The long relationships between stars and the planets around them — including the Sun and the Earth — may be even more complex than previously thought. This is one conclusion of a new study involving thousands of stars using NASA’s Chandra X-ray Observatory.

By conducting the largest survey ever of star-forming regions in X-rays, a team of researchers led by Penn State scientists has helped outline the link between very powerful flares, or outbursts, from youthful stars, and the impact they could have on planets in orbit.

“Our work tells us how the Sun may have behaved and affected the young Earth billions of years ago,” said Kostantin Getman, research professor of astronomy and astrophysics at Penn State who led the study. “In some ways, this is our ultimate origin story: How the Earth and solar system came to be.”

The scientists examined Chandra’s X-ray data of more than 24,000 stars in 40 different regions where stars are forming. They captured over a thousand stars that gave off flares that are vastly more energetic than the most powerful flare ever observed by modern astronomers on the Sun, the “Solar Carrington Event” in 1859. “Super” flares are at least one hundred thousand times more energetic than the Carrington Event and “mega” flares up to 10 million times more energetic.

These powerful flares observed by Chandra in this work occur in all of the star-forming regions and among young stars of all different masses, including those similar to the Sun. They are also seen at all different stages in the evolution of young stars, ranging from early stages when the star is heavily embedded in dust and gas and surrounded by a large planet-forming disk, to later stages when planets would have formed and the disks are gone. The stars in the study have ages estimated to be less than 5 million years, compared to the Sun’s age of 4.5 billion years.

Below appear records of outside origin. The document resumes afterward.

theorem keeps_mxPart {v : State} {d : Desc} {k : Nat} : KeptPart lasting calm dry r (mxPart v d k) := by
  unfold mxPart
  extract_lets x table ps
  split
  · exact keeps_PartOf
  · split
    · exact keeps_PartOf
    · split
      · exact keeps_PartOf
      · intro s h
        refine keeps_ite ?_ (keeps_countConv ?_)
        · exact keeps_foldl (keepsQ_snd (keeps_freshFree h)) (fun _ _ g => keeps_countPoison g)
        · exact keeps_foldl (keepsQ_snd (keeps_freshFree h)) (fun _ _ g => keeps_countPoison g)

theorem keeps_slScanned {v : State} {d : Desc} : KeptPart lasting calm dry r (slScanned v d) :=
  fun _ h => keeps_ite (keepsQ_snd (keeps_freshFree h)) (keeps_countSliced (keepsQ_snd (keeps_freshFree h)))

theorem keeps_slOutput {v : State} {d : Desc} : KeptPart lasting calm dry r (slOutput v d) :=
  fun _ h => keeps_countSplit (keepsQ_snd (keeps_freshFree h))

theorem keeps_mergePart {v : State} {d : Desc} : KeptPart lasting calm dry r (mergePart v d) := by
  unfold mergePart
  extract_lets im die dd n st fs o
  split
  · exact fun _ h => keeps_countRows (keeps_countConv (keepsQ_snd (keeps_freshFree h)))
  · exact fun _ h => keeps_countRows h

/-- What takes effect with the results of any part keeps the state. -/
theorem keeps_partOf {v : State} {d : Desc} {k : Nat} {p : Part} (e : partOf v d k = some p) : KeptPart lasting calm dry r p := by
  unfold partOf at e
  extract_lets op at e
  split at e
  · cases e; exact keeps_mxPart
  split at e
  · cases e
    unfold gemmPart
    split
    · exact keeps_slScanned
    · exact keeps_slOutput
  split at e
  · cases e; exact fun _ h => keeps_countSplit (keeps_countSliced (keepsQ_snd (keeps_freshFree h)))
  split at e
  · cases e; exact fun _ h => keeps_countConv (keepsQ_snd (keeps_freshFree h))
  split at e
  · cases e; exact keeps_mergePart
  split at e
  · cases e; exact fun _ h => keepsQ_snd (keeps_freshFree h)
  · cases e

theorem keeps_finishPart {s : State} {d : Desc} {k : Nat} (hs : Kept lasting false false r s) :
    KeptO lasting false false r (finishPart s d k) := by
  unfold finishPart
  extract_lets v1 s2
  have h3 : Kept lasting false false r v1 := (keeps_viewOf hs)
  have h4 : Kept lasting false false r s2 := (keeps_updDesc hs)
  split
  · exact (keepsO_some (keeps_applyPart h4 (fun _ h => keeps_partOf ‹_› _ h)))
  · exact (keeps_atFinish h4 h3)
  · exact (keepsO_some h4)

theorem keeps_finishNext {s : State} (hs : Kept lasting false false r s) :
    KeptO lasting false false r (finishNext s) := by
  unfold finishNext
  exact (keepsO_findSome (fun _ => by
    split
    · exact (keepsO_mapO (keeps_finishPart hs) (fun _ h1 => (keeps_maybeComplete (keeps_advance h1))))
    · exact keepsO_none
))

theorem keeps_finishN {a : Nat} {a1 : State} (ha1 : Kept lasting false false r a1) :
    Kept lasting false false r (finishN a a1) := by
  unfold finishN
  split
  · exact (by assumption)
  · split
    · exact (keeps_finishN (keepsO_out ‹_› (keeps_finishNext (by assumption))))
    · exact (by assumption)

theorem keeps_finishAll {s : State} (hs : Kept lasting false false r s) :
    Kept lasting false false r (finishAll s) := by
  unfold finishAll
  exact (keeps_runRings (keeps_settle (keeps_finishN hs)))

theorem keeps_execMicroCommandRetire {die : Nat} {st : Nat} {s : State} (hs : Kept lasting false false r s) :
    KeptN lasting false false r (execMicroCommandRetire die st s) := by
  unfold execMicroCommandRetire
  exact (keepsN_next (keeps_ite (keeps_finishAll (keeps_retireHead (keeps_endHead hs))) hs))

end Sys2Proof.Laws
end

The team found several super-flares occur per week for each young star, averaged over the whole sample, and about two mega-flares every year.

“We want to know what kinds of impact — good and bad — these flares have on the early lives of planets,” said co-author Eric Feigelson, distinguished senior scholar and professor of astronomy and astrophysics and of statistics at Penn State. “Flares this powerful can have major implications.”

Over the past two decades, scientists have argued that these giant flares can help “give” planets to still-forming stars by driving gas away from the disks of material that surround them. This can trigger the formation of pebbles and other small rocky material that is a crucial step for planets to form.

On the other hand, these flares may “take away” from planets that have already formed by blasting any atmospheres with powerful radiation, possibly resulting in their complete evaporation and destruction in less than 5 million years.

The researchers also performed detailed modeling of 55 bright super- and mega-flares and found that most of them resemble long-lasting flares seen on the Sun that produce “coronal mass ejections,” powerful ejections of charged particles that can damage planetary atmospheres. The Solar Carrington Event involved such an ejection.

This work is also important for understanding the flares themselves. The team found that the properties of the flares, such as their brightness and frequency, are the same for young stars with and without planet-forming disks. This implies that the flares are likely similar to those seen on the Sun, with loops of magnetic field having both footprints on the surface of the star, rather than one anchored to the disk and one to the star.

“We’ve found that these giant flares are like ones on the Sun but are just greatly magnified in energy and frequency, and the size of their magnetic loops,” said co-author Gordon Garmire from the Huntingdon Institute for X-ray Astronomy in Huntingdon, Pennsylvania. “Understanding these stellar outbursts may help us understand the most powerful flares and coronal mass ejections from the Sun.”

This work was presented at the recent meeting of the American Astronomical Society meeting and is described in a paper that has been accepted for publication in The Astrophysical Journal. NASA's Marshall Space Flight Center manages the Chandra program. The Smithsonian Astrophysical Observatory's Chandra X-ray Center controls science from Cambridge, Massachusetts, and flight operations from Burlington, Massachusetts.